-- ==== Sys2Proof/Laws/Bytes.lean ====
section
/-! SUPPORT. Bytes and words, register numbers, opcode offsets: the small lemmas of Decode.lean. -/

namespace Sys2Proof

theorem wordOfBytes_toNat (h l : Byte) : (wordOfBytes h l).toNat = h.toNat * 256 + l.toNat := by
  unfold wordOfBytes
  rw [BitVec.toNat_append, ← Nat.shiftLeft_add_eq_or_of_lt l.isLt, Nat.shiftLeft_eq]

theorem highByte_toNat (w : Word) : (highByte w).toNat = w.toNat / 256 := by
  have := w.isLt
  simp only [highByte, BitVec.extractLsb'_toNat, Nat.shiftRight_eq_div_pow]
  omega

theorem lowByte_toNat (w : Word) : (lowByte w).toNat = w.toNat % 256 := by
  simp [lowByte]

/-- The spec's `h * 256 + l` is the word of the two bytes (R8). -/
theorem wordOfBytes_eq_ofNat (h l : Byte) :
    wordOfBytes h l = BitVec.ofNat 16 (h.toNat * 256 + l.toNat) := by
  apply BitVec.eq_of_toNat_eq
  have := h.isLt; have := l.isLt
  rw [wordOfBytes_toNat, BitVec.toNat_ofNat, Nat.mod_eq_of_lt (by omega)]

@[simp] theorem wordOfBytes_high_low (w : Word) : wordOfBytes (highByte w) (lowByte w) = w := by
  apply BitVec.eq_of_toNat_eq
  rw [wordOfBytes_toNat, highByte_toNat, lowByte_toNat]; omega

@[simp] theorem highByte_wordOfBytes (h l : Byte) : highByte (wordOfBytes h l) = h := by
  apply BitVec.eq_of_toNat_eq
  have := l.isLt
  rw [highByte_toNat, wordOfBytes_toNat]; omega

@[simp] theorem lowByte_wordOfBytes (h l : Byte) : lowByte (wordOfBytes h l) = l := by
  apply BitVec.eq_of_toNat_eq
  have := l.isLt
  rw [lowByte_toNat, wordOfBytes_toNat]; omega

theorem Reg.number_lt (r : Reg) : r.number < 12 := by cases r <;> decide

@[simp] theorem Reg.ofNumber_number (r : Reg) : Reg.ofNumber r.number = r := by cases r <;> rfl

theorem Reg.number_ofNumber {n : Nat} (h : n < 12) : (Reg.ofNumber n).number = n := by
  interval_cases n <;> rfl

@[simp] theorem Reg.number_ofByte (b : Byte) : (Reg.ofByte b).number = b.toNat % 12 :=
  Reg.number_ofNumber (Nat.mod_lt _ (by decide))

theorem Reg.number_inj {r q : Reg} (h : r.number = q.number) : r = q := by
  rw [← Reg.ofNumber_number r, h, Reg.ofNumber_number]

/-- The register with number b mod 12 is the one the byte names (R61). -/
theorem Reg.eq_ofByte {r : Reg} {b : Byte} (h : r.number = b.toNat % 12) : Reg.ofByte b = r :=
  Reg.number_inj (by rw [Reg.number_ofByte, h])

@[simp] theorem Reg.ofByte_toByte (r : Reg) : Reg.ofByte r.toByte = r := by cases r <;> rfl

/-- An opcode byte OPCODE_BASE + k has offset k (R66). -/
theorem opcodeOffset_of_eq {base k : Nat} {op : Byte} (h : op.toNat = base + k) (hk : k ≤ 8) :
    opcodeOffset base op = some k := by
  simp [opcodeOffset, h, hk]

/-- A byte outside the nine has no offset (R67). -/
theorem opcodeOffset_of_undeclared {base : Nat} {op : Byte}
    (h : op.toNat < base ∨ base + 8 < op.toNat) : opcodeOffset base op = none := by
  simp only [opcodeOffset, ite_eq_right_iff, reduceCtorEq, imp_false, not_and_or]; omega

/-- The ten cases of an opcode byte: base + k with its offset, or undeclared. -/
theorem opcodeOffset_cases (base : Nat) (op : Byte) :
    (∃ k, k ≤ 8 ∧ op.toNat = base + k ∧ opcodeOffset base op = some k) ∨
    ((op.toNat < base ∨ base + 8 < op.toNat) ∧ opcodeOffset base op = none) := by
  by_cases h : base ≤ op.toNat ∧ op.toNat ≤ base + 8
  · exact .inl ⟨op.toNat - base, by omega, by omega, by simp [opcodeOffset, h]⟩
  · exact .inr ⟨by omega, by simp [opcodeOffset, h]⟩

theorem opcodeByte_toNat {base k : Nat} (hb : base ≤ 247) (hk : k ≤ 8) :
    (opcodeByte base k).toNat = base + k := by
  simp [opcodeByte]; omega

theorem opcodeOffset_opcodeByte {base k : Nat} (hb : base ≤ 247) (hk : k ≤ 8) :
    opcodeOffset base (opcodeByte base k) = some k :=
  opcodeOffset_of_eq (opcodeByte_toNat hb hk) hk

theorem OperandKind.size_pos (k : OperandKind) : 1 ≤ k.size ∧ k.size ≤ 2 := by cases k <;> decide

theorem sizeOfOperands_append (ks js : List OperandKind) :
    sizeOfOperands (ks ++ js) = sizeOfOperands ks + sizeOfOperands js := by
  induction ks with
  | nil => simp [sizeOfOperands]
  | cons k ks ih => simp [sizeOfOperands, ih, Nat.add_assoc]

/-- Operands take at most four bytes (R60). -/
theorem sizeOfOperands_layout_le (base : Nat) (op : Byte) : sizeOfOperands (layout base op) ≤ 4 := by
  unfold layout; split <;> decide

end Sys2Proof
end

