-- ==== Sys2Proof/Tests/Slice0.lean ====
section
/-! SUPPORT. Tests, with expected results from spec/95_test_vectors.md and the worked examples of the rules
(the vector's name stands in each comment), the smoke test of WellFormed, and for every obligation with
hypotheses a witness that meets them. -/

namespace Sys2Proof.Tests

open Sys2Proof Sys2Proof.Machine

/-! ### Small states -/

/-- A state at the given configuration: reset, some registers overridden, bytes at IP. -/
def stateOf (c : Config) (ip : Word) (bs : List Byte) (rs : List (Reg × Word)) : State :=
  placeBytes bs ip (rs.foldl (fun s p => s.setReg p.1 p.2) ((State.resetWith c).setReg .ip ip))

/-- The same at the defaults. -/
def vec (ip : Word) (bs : List Byte) (rs : List (Reg × Word)) : State := stateOf Config.default ip bs rs

/-- Overrides of an expected result. -/
def with' (s : State) (rs : List (Reg × Word)) (bs : List (Nat × Byte)) : State :=
  bs.foldl (fun s p => s.setByte p.1 p.2) (rs.foldl (fun s p => s.setReg p.1 p.2) s)

/-- The outcome is exactly this next state. -/
def gives (o : Result) (t : State) : Bool :=
  match o with
  | .next u    => decide (u = t)
  | .fault _   => false
  | .refused _ => false

/-- The outcome is exactly this fault. -/
def faults (o : Result) (f : Fault) : Bool :=
  match o with
  | .next _    => false
  | .fault g   => decide (g = f)
  | .refused _ => false

theorem eq_of_gives {o : Result} {t : State} (h : gives o t = true) : o = .next t := by
  unfold gives at h; split at h <;> simp_all

theorem eq_of_faults {o : Result} {f : Fault} (h : faults o f = true) : o = .fault f := by
  unfold faults at h; split at h <;> simp_all

/-! ### WellFormed: an ill-formed term for each check -/

theorem test_wf_refuses_declared_first : Instr.wf 0x10 (.unrecognised 0x10) = false := by decide
theorem test_wf_refuses_declared_last : Instr.wf 0x10 (.unrecognised 0x18) = false := by decide
theorem test_wf_takes_undeclared :
    Instr.wf 0x10 (.unrecognised 0x0F) = true ∧ Instr.wf 0x10 (.unrecognised 0x19) = true := by decide
theorem test_config_refuses_odd_size : ¬ Config.wf ⟨255, 0x10⟩ := by decide
theorem test_config_refuses_empty_memory : ¬ Config.wf ⟨0, 0x10⟩ := by decide
theorem test_config_refuses_large_memory : ¬ Config.wf ⟨65538, 0x10⟩ := by decide
theorem test_config_refuses_large_base : ¬ Config.wf ⟨65536, 248⟩ := by decide
theorem test_state_refuses_unsorted_memory : ¬ State.wf { State.reset with mem := [(2, 1), (1, 1)] } := by
  decide
theorem test_state_refuses_listed_zero : ¬ State.wf { State.reset with mem := [(2, 0)] } := by decide
theorem test_state_refuses_absent_address : ¬ State.wf { State.reset with mem := [(65536, 1)] } := by
  decide

/-! ### Decode: words written out bit by bit from R63 and R66 (V2, V9, V15, S7, S2, S3, K1, K13, K6, U2) -/

theorem test_decode_movLitReg :
    decode 0x10 [0b00010000, 0b10111110, 0b11101111, 0b00001110] = .ok (.movLitReg 0xBEEF .r1, []) := by
  decide
theorem test_decode_movRegReg :
    decode 0x10 [0b00010001, 0b00000010, 0b00000011] = .ok (.movRegReg .r1 .r2, []) := by decide
theorem test_decode_movRegMem :
    decode 0x10 [0b00010010, 0b00000010, 0b00000001, 0b00000000] = .ok (.movRegMem .r1 0x0100, []) := by
  decide
theorem test_decode_movMemReg :
    decode 0x10 [0b00010011, 0b00010000, 0b00000000, 0b00000010] = .ok (.movMemReg 0x1000 .r1, []) := by
  decide
theorem test_decode_addRegReg :
    decode 0x10 [0b00010100, 0b00000010, 0b00000011] = .ok (.addRegReg .r1 .r2, []) := by decide
theorem test_decode_jmpNotEq :
    decode 0x10 [0b00010101, 0b00000000, 0b00000011, 0b00000000, 0b00000100] =
      .ok (.jmpNotEq 0x0003 0x0004, []) := by decide
theorem test_decode_pshLit :
    decode 0x10 [0b00010110, 0b00010010, 0b00110100] = .ok (.pshLit 0x1234, []) := by decide
theorem test_decode_pshReg : decode 0x10 [0b00010111, 0b00010110] = .ok (.pshReg .sp, []) := by decide
theorem test_decode_pop : decode 0x10 [0b00011000, 0b00000010] = .ok (.pop .r1, []) := by decide
theorem test_decode_unrecognised : decode 0x10 [0b11111111, 1] = .ok (.unrecognised 0xFF, [1]) := by decide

------------------------------------

WHAT THIS TASK INVOLVES:
Restate word for word the lines of the data above, starting at the line containing "placeBytes bs ip" and ending at the line containing "theorem test_config_refuses_empty_memory : ¬", both included, and nothing more.

ANSWER SPACE:
  placeBytes bs ip (rs.foldl (fun s p => s.setReg p.1 p.2) ((State.resetWith c).setReg .ip ip))

/-- The same at the defaults. -/
def vec (ip : Word) (bs : List Byte) (rs : List (Reg × Word)) : State := stateOf Config.default ip bs rs

/-- Overrides of an expected result. -/
def with' (s : State) (rs : List (Reg × Word)) (bs : List (Nat × Byte)) : State :=
  bs.foldl (fun s p => s.setByte p.1 p.2) (rs.foldl (fun s p => s.setReg p.1 p.2) s)

/-- The outcome is exactly this next state. -/
def gives (o : Result) (t : State) : Bool :=
  match o with
  | .next u    => decide (u = t)
  | .fault _   => false
  | .refused _ => false

/-- The outcome is exactly this fault. -/
def faults (o : Result) (f : Fault) : Bool :=
  match o with
  | .next _    => false
  | .fault g   => decide (g = f)
  | .refused _ => false

theorem eq_of_gives {o : Result} {t : State} (h : gives o t = true) : o = .next t := by
  unfold gives at h; split at h <;> simp_all

theorem eq_of_faults {o : Result} {f : Fault} (h : faults o f = true) : o = .fault f := by
  unfold faults at h; split at h <;> simp_all

/-! ### WellFormed: an ill-formed term for each check -/

theorem test_wf_refuses_declared_first : Instr.wf 0x10 (.unrecognised 0x10) = false := by decide
theorem test_wf_refuses_declared_last : Instr.wf 0x10 (.unrecognised 0x18) = false := by decide
theorem test_wf_takes_undeclared :
    Instr.wf 0x10 (.unrecognised 0x0F) = true ∧ Instr.wf 0x10 (.unrecognised 0x19) = true := by decide
theorem test_config_refuses_odd_size : ¬ Config.wf ⟨255, 0x10⟩ := by decide
theorem test_config_refuses_empty_memory : ¬ Config.wf ⟨0, 0x10⟩ := by decide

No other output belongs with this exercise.